What the task requires: A verbatim transcript of the lines below, starting at the first and ending with the one that holds "payload := BitVec.ofNat", is what should be produced.

Records shown:
/-- The TRIGGER record (R462, R470). -/
def Session.triggerRec (n : Session) (flags : Nat) : TraceRec :=
  { postmark := n.trigMark, kind := 0x02, island := islandTH, flags := 8 + flags, handle := 0xFF, secret := none,
    payload := BitVec.ofNat 160 (pack [(1, n.trigKind), (3, 0), (8, n.trigValue.toNat), (8, 0)]) }

/-- A pre-trigger record. -/
def TraceRec.before (r : TraceRec) : Bool := !Nat.testBit r.flags 2

/-- The moment of the oldest record that an island still owes: PW's of a stretch that has not ended (R462, R467). -/
def State.owed (s : State) (island : Nat) : Option Nat :=
  if island = islandPW then soonest ((s.power.zones.filter (fun e => e.2.stretched)).map (fun e => e.2.since)) else none

/-- The next island in rotation that has a record to drain: none younger than one that it still owes, for they reach the ring in
postmark order (R467). -/
def State.nextBuffer (s : State) (pre : Bool) : Option Nat :=
  ((List.range 60).map (fun i => (s.trace.turn + i) % 60)).find? (fun i =>
    match (tgetD s.trace.buffers i {}).records with
    | r :: _ => (!pre || r.before) && (match s.owed i with | some t => decide (r.postmark ≤ t) | none => true)
    | [] => false)

/-- Drains an island's next record, its marker first. -/
def State.drainFrom (s : State) (i : Nat) : State :=
  let b := tgetD s.trace.buffers i {}
  match b.tally, b.records with
  | some t, _ => ((s.modBuf i (fun b => { b with tally := none })).stamped islandTH).ringWrite (t.marker i (s.thFlags t.last))
  | none, r :: rest => ((s.modBuf i (fun b => { b with records := rest, drained := max b.drained r.postmark })).modTrace (fun t => { t with turn := i + 1 })).ringWrite r
  | none, [] => s

/-- TH drains one record, where the session drains, its link takes DMA and the ring has room. -/
def State.drainStep (s : State) : State :=
  let n := s.trace.session
  let due := n.state == .running || n.state == .triggered || n.state == .draining
  if due = false ∨ n.link ∉ s.boot.hostUp ∨ n.link ∈ s.boot.dmaAbandoned then s
  else
    let pre := !n.trigWritten
    match s.nextBuffer pre, pre with
    | none, false => s
    | some i, _ =>
      if n.free = 0 then s.postLimited Config.ms 0x0D03 0 .busy [(4, n.number)] [] [] [] else s.drainFrom i
    | none, true =>
      if s.trace.buffers.any (fun e => e.2.records.any (·.before)) = true then s
      else if n.free = 0 then s.postLimited Config.ms 0x0D03 0 .busy [(4, n.number)] [] [] []
      else ((s.modSession (fun n => { n with trigWritten := true })).stamped islandTH).ringWrite
        (n.triggerRec (s.thFlags n.trigMark))

/-- TRACE_CONSUMED_POLL (R467): TH reads consumed each 10 µs while fewer than 128 slots are free. -/
def State.consumedPoll (s : State) (consumed : Nat) : State :=
  let n := s.trace.session
  if n.state = .idle ∨ n.state = .armed ∨ 128 ≤ n.free ∨ s.now < n.pollAt + 10 * Config.us ∨ n.link ∉ s.boot.hostUp
      ∨ n.link ∈ s.boot.dmaAbandoned then s
  else (s.dma 7 3 n.link 8).modSession (fun n => { n with consumed := min consumed n.produced, pollAt := s.now })

/-- TRACE_POSTMARK_TRIGGER (R470): every island's counter has reached the value. -/
def State.postmarkTrigger (s : State) : State :=
  let n := s.trace.session
  if n.trigKind ≠ 3 ∨ n.fired = true ∨ s.now < n.trigValue.toNat ∨ (n.state ≠ .armed ∧ n.state ≠ .triggered) then s
  else (s.modSession (fun n => { n with fired := true })).trigger n.trigValue.toNat

/-- TRACE_DRAIN_EMPTY (R464): draining has emptied every buffer, and the session ends. -/
def State.drainEmpty (s : State) : State :=
  let n := s.trace.session
  if n.state = .draining ∧ n.trigWritten = true ∧ s.trace.buffers.all (fun e => e.2.records.isEmpty) = true
  then s.endSession n.endStatus true else s

/-- TRACE_TRIGGERED of a trigger that TH has learned of (R471, R484). -/
def State.announceTrigger (s : State) : State :=
  match s.trace.session.announce with
  | none => s
  | some mark =>
    let s := s.modSession (fun n => { n with announce := none })
    s.postAt mark 0x0D01 .done (obj [(4, s.trace.session.number)]) (pay [(8, s.trace.session.trigMark)]) [] []

/-! ### Commands 0x0Dxx (R478) -/

/-- TIMEBASE_STATUS (R479); what TB measures is a free value (DESIGN CHOICE, log 12). -/
def hTimebaseStatus : Handler where
  job := false
  length := exactly 0
  run s _ :=
    let (khz, s) := s.free 32
    answerWith s (enc [(8, s.now), (4, khz.toNat), (1, flag s.boot.locked), (3, 0), (8, s.trace.resyncs), (8, 0)])

/-- Fields of TRACE_START (R465). -/
def traceParams (c : Cmd) : List (Nat × Bool) :=
  let mode := c.arg 0 1
  let kind := c.arg 2 1
  let size := c.arg 32 8
  let quota := c.arg 40 2
  let period := c.arg 42 2
  let limit := c.arg 44 4
  [(64, decide (mode ≤ 1)), (65, decide (c.arg 1 1 ≤ 1)), (66, decide (kind ≤ 3) && (mode == 1 || kind == 0)), zeroAt c 3 1,
   (72, decide (c.arg 8 8 < 2 ^ 60)), (88, c.arg 24 8 % 4096 == 0),
   (96, decide (65536 ≤ size) && decide (size ≤ 2 ^ 40) && size % 4096 == 0),
   (104, if mode = 1 then decide (1 ≤ quota) && decide (quota ≤ 2048) else quota == 0),
   (106, period == 0 || (decide (10 ≤ period) && decide (period ≤ 10000))),
   (108, if mode = 1 then decide (1 ≤ limit) else limit == 0), (112, kind != 0 || c.arg 48 8 == 0),
   (120, decide (c.arg 56 2 < 4096) || c.arg 56 2 == 0xFFFF), zeroAt c 58 6]

/-- The session's job_scope names a job whose records may not be disclosed (R466). -/
def State.scopeOpen (s : State) (scope : Nat) : Bool :=
  match s.named scope with
  | some (h, _) => scope == 0xFFFFFFFF || s.disclose h
  | none => true

/-- The job that a scope names takes commands, and so does its partition (R135, R146). -/
def State.scopeGate (s : State) (scope : Nat) : Option Verdict :=
  if scope = 0xFFFFFFFF then none
  else match s.jobGate scope with
    | .error v => some v
    | .ok _ => none

/-- TRACE_START (R464, R465): its scope names a job, and so the command is one of that job and of its partition. -/
def hTraceStart : Handler where
  job := false
  service := true
  length := exactly 64
  allowed s c := s.scopeOpen (c.arg 4 4)
  params _ c := traceParams c
  run s c :=
    match s.trace.session.state with
    | .draining => busyFor 100
    | .idle =>
      match s.scopeGate (c.arg 4 4) with
      | some v => v
      | none => .accept [] none (fun id s =>
        let n : Session := {
          state := if c.arg 0 1 = 0 then .running else .armed, mode := c.arg 0 1, owner := c.lb,
          number := s.trace.session.number + 1, link := c.arg 1 1, trigKind := c.arg 2 1,
          trigValue := BitVec.ofNat 64 (c.arg 48 8), scope := c.arg 4 4, islands := BitVec.ofNat 64 (c.arg 8 8),
          kinds := BitVec.ofNat 64 (c.arg 16 8), ring := c.arg 24 8, ringSize := c.arg 32 8, postQuota := c.arg 40 2,
          postLimit := c.arg 44 4, period := c.arg 42 2, nextLatch := s.now + c.arg 42 2 * Config.us, ctx := c.arg 56 2,
          op := some id }
        let s := s.modTrace (fun t => { t with session := n, buffers := [], turn := 0 })
        if n.link ∉ s.boot.hostUp ∨ n.link ∈ s.boot.dmaAbandoned then s.endSession .timeout false else s.ringHead false)
    | _ => refuse .badState

/-- Letterbox 0 and the owner of a session may stop and trigger it (R464). -/
def State.ownSession (s : State) (c : Cmd) : Bool :=
  c.lb == 0 || c.lb == s.trace.session.owner || s.trace.session.state == .idle

def hTraceStop : Handler where
  job := false
  length := exactly 0
  allowed s c := s.ownSession c
  run s _ :=
    if s.trace.session.writes then doneWith (s.modSession (fun n => { n with state := .draining })) else refuse .badState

The answer:
/-- The TRIGGER record (R462, R470). -/
def Session.triggerRec (n : Session) (flags : Nat) : TraceRec :=
  { postmark := n.trigMark, kind := 0x02, island := islandTH, flags := 8 + flags, handle := 0xFF, secret := none,
    payload := BitVec.ofNat 160 (pack [(1, n.trigKind), (3, 0), (8, n.trigValue.toNat), (8, 0)]) }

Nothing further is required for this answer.